Je crois qu’il y a plus que ces six caractéristiques. Il y a, au-delà de tout, le besoin de contribuer à un projet plus large, la nécessité de sentir que l’on va laisser une empreinte. Quel est l’héritage que vous souhaitez laisser? Peut-être une question à vous poser comme recruteur ou responsable RH, mais aussi une question à poser à vos candidats dans le cadre des entrevues d’embauche. Je doute pourtant des réponses car nombre d’entre nous ne possèdent pas les réponses…
Ce qui compte aussi c’est faire la différence. Offrons-nous, suffisamment souvent, à une personne la possibilité de se démarquer? Pourquoi ne pas lui donner la possibilité de réaliser quelque chose pour la première fois et de la regarder apprendre et se développer. Un peu comme une graine que l’on plante et que l’on regarde pousser. Mais combien de vos gestionnaires prennent ce risque? Combien d’individus osent sortir de leur zone de confort?

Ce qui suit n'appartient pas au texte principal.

/-- The registers that show the requests. -/
def showRequests (s : State) : State :=
  let s := forRange 48 (fun n s =>
    let c := chanSt n s
    let w : Nat := match c.run, c.pend with
      | some r, _ => 3 * 2 ^ 29 + r.cls * 2 ^ 27 + r.kind * 2 ^ 25 + r.icur / 2 * 2 ^ 15
      | none, some r =>
        (if c.rejected then 4 else if c.suspended then 5 else if c.aged.isSome then 2 else 1) * 2 ^ 29 + r.cls * 2 ^ 27 + r.kind * 2 ^ 25
          + r.icur / 2 * 2 ^ 15 + min 0x7FFF ((s.now - c.joined) / msT 100)
      | none, none => 0
    s.setReg (aEschReq n) (BitVec.ofNat 32 w)) s
  let q := ((List.range 48).filter (fun n => (chanSt n s).pend.isSome && !(chanSt n s).rejected)).length
  let r := ((List.range 48).filter (fun n => (chanSt n s).run.isSome)).length
  let s := (s.setF aEschStat 8 7 q).setF aEschStat 0 7 r
  s.setReg aEschBud3 (halves (min 65535 (admitted s)) (min 65535 (reserves s)))

/-- R317: the position estimate of a moving pair, updated every 10 ms. -/
def trackPos (n : Nat) (s : State) : State :=
  if stageOn n s ∧ drvMode n s = 2 then s.setReg (aDrvPos n) (movedPos n (ranMs n s / 10 * 10) s) else s

/-- R353: one cycle. -/
def cycle (s : State) : State :=
  let s := forRange 48 takeArrivals s
  let s := forRange 48 takeEnds s
  let s := shedStep (budgetStep s)
  let s := forRange 48 rejectStep s
  let s := leaseEnds (expiring s) s
  let s := admitScan (queueOrder s) true false s
  let s := forRange 16 kickIfReady s
  showRequests (forRange 48 trackPos s)

/-- SCHEDULER_CYCLE (R353): every 1 ms; `vfMv` is the sample of the VFIELD monitor, `ma` the current readings of the stages
(R324; log entry 151). -/
def execSchedulerCycle (r : CycleReadings) (s : State) : Host.Outcome State Fault Refusal :=
  let s := s.advTo (s.drv.cycleAt + msT 1)
  let s := { s with drv := { s.drv with cycleAt := s.now, vf := (r.vfMv :: s.drv.vf).take 100 } }
  .next (cycle (forRange 48 safeLswStart (forRange 16 noteBand (readStages r.ma s))))

/-- REQUEST_DURATION_END (R353): the DUR of a running request runs out; it is removed at that cycle. -/
def execRequestDurationEnd (n : Fin 48) (s : State) : Host.Outcome State Fault Refusal :=
  .next (match durationDue n s with
    | some t => showRequests (durationEnd n (s.advTo t))
    | none => s)

/-- REQUEST_AGED (R362): the pending request has waited 4 × DUR. -/
def execRequestAged (n : Fin 48) (s : State) : Host.Outcome State Fault Refusal :=
  let c := chanSt n s
  .next (match c.pend with
    | some r => if c.rejected || c.aged.isSome || decide (r.cls = 0) then s else showRequests (markAged n (s.advTo (c.joined + ageLimit r)))
    | none => s)

/-- LEASE_END (R363). -/
def execLeaseEnd (n : Fin 48) (s : State) : Host.Outcome State Fault Refusal :=
  let c := chanSt n s
  .next (match c.run with
    | some r => if r.kind = 1 ∧ r.dur = 0 then showRequests (let s := s.advTo c.leaseEnd; leaseEnds (expiring s) s) else s
    | none => s)

/-- MOVE_DEAD_TIME_END (R319, R366): 200 ms after a cancelled or shed MOVE a new one is formed from the updated p. -/
def execMoveDeadTimeEnd (n : Fin 48) (s : State) : Host.Outcome State Fault Refusal :=
  .next (match (chanSt n s).deadEnd with
    | some t =>
      let s := s.advTo t
      let s := setChan n { chanSt n s with deadEnd := none } s
      match calOf n s with
      | some r => calRequest r s
      | none =>
        let s := applyDemand n s
        if (chanSt n s).fresh.isSome then s else setChan n { chanSt n s with keepJoin := none } s
    | none => s)

/-- PDCLASS_CHANGE (R356): a new pin value has been stable for 10 ms. -/
def execPdclassChange (cls : Fin 8) (s : State) : Host.Outcome State Fault Refusal :=
  .next (if s.f aEschStat 17 3 = cls.val then s else (s.setF aEschStat 17 3 cls.val).setB aEschStat 27 true)

/-- R368: an allotment arrives. -/
def allotArrives (ma : Nat) (s : State) : State :=
  let s := (s.setF aEschAllot 16 16 ma).setB aEschStat 26 false
  { s with drv := { s.drv with allotAt := some s.now } }

/-- ALLOTMENT_TIMEOUT (R368): no allotment for 5 s. -/
def execAllotmentTimeout (s : State) : Host.Outcome State Fault Refusal :=
  .next (match s.drv.allotAt with
    | some t => (s.advTo (t + secT 5)).setB aEschStat 26 true
    | none => s)

/-- R358: the next of the estimates, every 100 ms, is due. -/
def ambientTick (s : State) : State :=
  let s := s.advTo (s.drv.taAt + msT 100)
  { s with drv := { s.drv with taAt := s.now } }

/-- AMBIENT_ESTIMATE (R358). -/
def execAmbientEstimate (s : State) : Host.Outcome State Fault Refusal :=
  .next (match ambientNow (ambientTick s) with
    | some v =>
      let s := ambientTick s
      ({ s with drv := { s.drv with ta := some v } }).setF aEschMeas 8 8 (lowBits 8 (max (-128) (min 127 (f32Round v))))
    | none => ambientTick s)

/-! ### Writes of the ESCH registers (R370) -/

/-- R370: the write would set a field outside its range. -/
def eschBad (a : Nat) (v : Word) : Bool :=
  if a = aEschCtl then decide (fld v 6 8 < 10)
  else if a = aEschPoecfg then decide (fld v 0 7 < 50) || decide (100 < fld v 0 7)
  else if a = aEschVflim then decide (fld v 0 16 < 100) || decide (4000 < fld v 0 16)
  else if a = aEschAllot then decide (4000 < fld v 0 16) && decide (fld v 0 16 ≠ 0xFFFF)
  else if a = aEschThcfg then decide (fld v 24 8 < 10) || decide (fld v 16 8 = 0)
  else if aEschMod 0 ≤ a then decide ((a - aEschMod 0) % 8 = 0) && decide (2046 < fld v 16 12)
  else false

/-- R370: a write of an ESCH register: one out of range changes nothing and sets CFGERR. -/
def eschWrite (a : Nat) (v : Word) (s : State) : State :=
  if eschBad a v then s.setB aEschStat 31 true else plainWrite a v s

end Sys2Proof.Machine
end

Les entrepreneurs sont souvent ceux qui sont les plus heureux car ils combinent à la fois les six caractéristiques essentielles pour donner du sens à leur travail (l’autonomie en particulier) et l’équilibre entre effort et reconnaissance… Il parait même que 69 % des entrepreneurs se disent, en moyenne, très heureux et 61 % pensent être plus heureux que leurs pairs (http://www.entrepriseglobale.biz/2010/10/20/les-entrepreneurs-sont-des-gens-plus-heureux-de-les-autres-une-enquete-le-confirme).
Le facteur « liberté » est définitivement le facteur déterminant qui change toute la donne. Les entrepreneurs sont-ils si libres? Pas si sûr, mais au moins ils ont le sentiment de l’être. Un peu comme lorsque l’on habite au bord de la mer mais que l’on ne va jamais à la plage. L’employé, lui, peut se sentir restreint et « pris ». C’est néanmoins une réalité et c’est probablement la raison pour laquelle la génération Y est si avide d’autonomie et de flexibilité. Elle a bien compris que, pour se réaliser professionnellement, il faut être soi-même et se sentir libre.
Nadine a choisi la voie de la liberté qui, sans être de tout repos ou la plus facile, va pouvoir de nouveau lui permettre de trouver du sens à son travail. Comme la quête du Saint Graal, c’est une forme de voyage initiatique… Bonne quête!